SUPPLIED DATA: Begin

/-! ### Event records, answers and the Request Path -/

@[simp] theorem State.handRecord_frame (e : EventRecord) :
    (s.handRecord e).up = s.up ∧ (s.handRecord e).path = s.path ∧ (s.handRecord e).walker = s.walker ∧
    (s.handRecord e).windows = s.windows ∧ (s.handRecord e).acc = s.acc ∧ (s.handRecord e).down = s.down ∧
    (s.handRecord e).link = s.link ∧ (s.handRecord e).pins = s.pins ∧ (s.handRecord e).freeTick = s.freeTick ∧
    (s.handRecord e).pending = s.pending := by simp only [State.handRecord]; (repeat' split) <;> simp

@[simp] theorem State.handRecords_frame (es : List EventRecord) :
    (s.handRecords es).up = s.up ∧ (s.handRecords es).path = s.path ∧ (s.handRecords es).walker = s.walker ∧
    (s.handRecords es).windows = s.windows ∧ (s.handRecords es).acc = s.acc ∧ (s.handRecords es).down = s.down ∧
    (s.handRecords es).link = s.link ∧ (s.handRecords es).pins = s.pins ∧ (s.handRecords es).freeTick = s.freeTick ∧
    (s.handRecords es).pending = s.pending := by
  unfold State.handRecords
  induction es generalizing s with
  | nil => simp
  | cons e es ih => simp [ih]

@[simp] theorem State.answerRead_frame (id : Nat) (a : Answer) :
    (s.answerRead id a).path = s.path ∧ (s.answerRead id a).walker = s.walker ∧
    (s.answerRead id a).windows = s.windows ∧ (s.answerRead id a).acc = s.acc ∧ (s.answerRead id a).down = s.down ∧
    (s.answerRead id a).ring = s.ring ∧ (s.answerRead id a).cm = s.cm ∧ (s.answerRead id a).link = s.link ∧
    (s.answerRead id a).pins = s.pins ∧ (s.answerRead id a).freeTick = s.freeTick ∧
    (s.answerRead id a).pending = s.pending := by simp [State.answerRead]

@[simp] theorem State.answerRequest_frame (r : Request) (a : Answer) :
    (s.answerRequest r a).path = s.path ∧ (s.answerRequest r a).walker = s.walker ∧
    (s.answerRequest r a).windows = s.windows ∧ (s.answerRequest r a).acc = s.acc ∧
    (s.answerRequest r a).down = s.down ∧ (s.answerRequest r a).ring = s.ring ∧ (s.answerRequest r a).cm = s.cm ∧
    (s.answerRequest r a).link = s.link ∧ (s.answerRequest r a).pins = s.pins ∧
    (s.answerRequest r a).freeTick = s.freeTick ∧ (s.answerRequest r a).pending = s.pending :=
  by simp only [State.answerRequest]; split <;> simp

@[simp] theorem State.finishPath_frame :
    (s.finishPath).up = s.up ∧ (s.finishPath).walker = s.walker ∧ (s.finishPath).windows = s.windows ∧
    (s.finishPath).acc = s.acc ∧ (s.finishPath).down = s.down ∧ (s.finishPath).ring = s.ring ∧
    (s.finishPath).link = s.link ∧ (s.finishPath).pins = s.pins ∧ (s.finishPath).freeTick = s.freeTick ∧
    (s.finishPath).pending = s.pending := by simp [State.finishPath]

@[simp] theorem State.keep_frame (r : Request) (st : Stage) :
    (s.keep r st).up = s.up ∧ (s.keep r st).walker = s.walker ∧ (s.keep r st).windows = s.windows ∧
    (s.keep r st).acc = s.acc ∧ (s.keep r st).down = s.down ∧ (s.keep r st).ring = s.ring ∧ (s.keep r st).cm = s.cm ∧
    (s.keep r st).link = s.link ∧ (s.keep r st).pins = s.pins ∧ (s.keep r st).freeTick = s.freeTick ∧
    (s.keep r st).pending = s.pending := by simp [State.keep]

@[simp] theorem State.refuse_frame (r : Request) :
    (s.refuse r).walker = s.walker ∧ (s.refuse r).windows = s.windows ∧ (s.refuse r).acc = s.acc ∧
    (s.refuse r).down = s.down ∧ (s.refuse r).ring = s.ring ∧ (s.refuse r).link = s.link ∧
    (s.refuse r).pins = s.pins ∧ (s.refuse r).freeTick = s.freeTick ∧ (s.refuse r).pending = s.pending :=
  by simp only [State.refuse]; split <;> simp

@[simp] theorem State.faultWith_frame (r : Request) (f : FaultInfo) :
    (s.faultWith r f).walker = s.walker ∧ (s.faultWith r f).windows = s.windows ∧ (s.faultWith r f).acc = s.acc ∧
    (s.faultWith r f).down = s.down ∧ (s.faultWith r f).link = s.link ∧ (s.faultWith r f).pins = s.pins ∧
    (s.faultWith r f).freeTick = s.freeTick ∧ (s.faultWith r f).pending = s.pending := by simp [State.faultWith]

SUPPLIED DATA: End

WHAT THE TASK ASKS :: Each line in the data that holds the string "split" needs to be copied.

SOLVED PROBLEM ::
    (s.handRecord e).pending = s.pending := by simp only [State.handRecord]; (repeat' split) <;> simp
  by simp only [State.answerRequest]; split <;> simp
  by simp only [State.refuse]; split <;> simp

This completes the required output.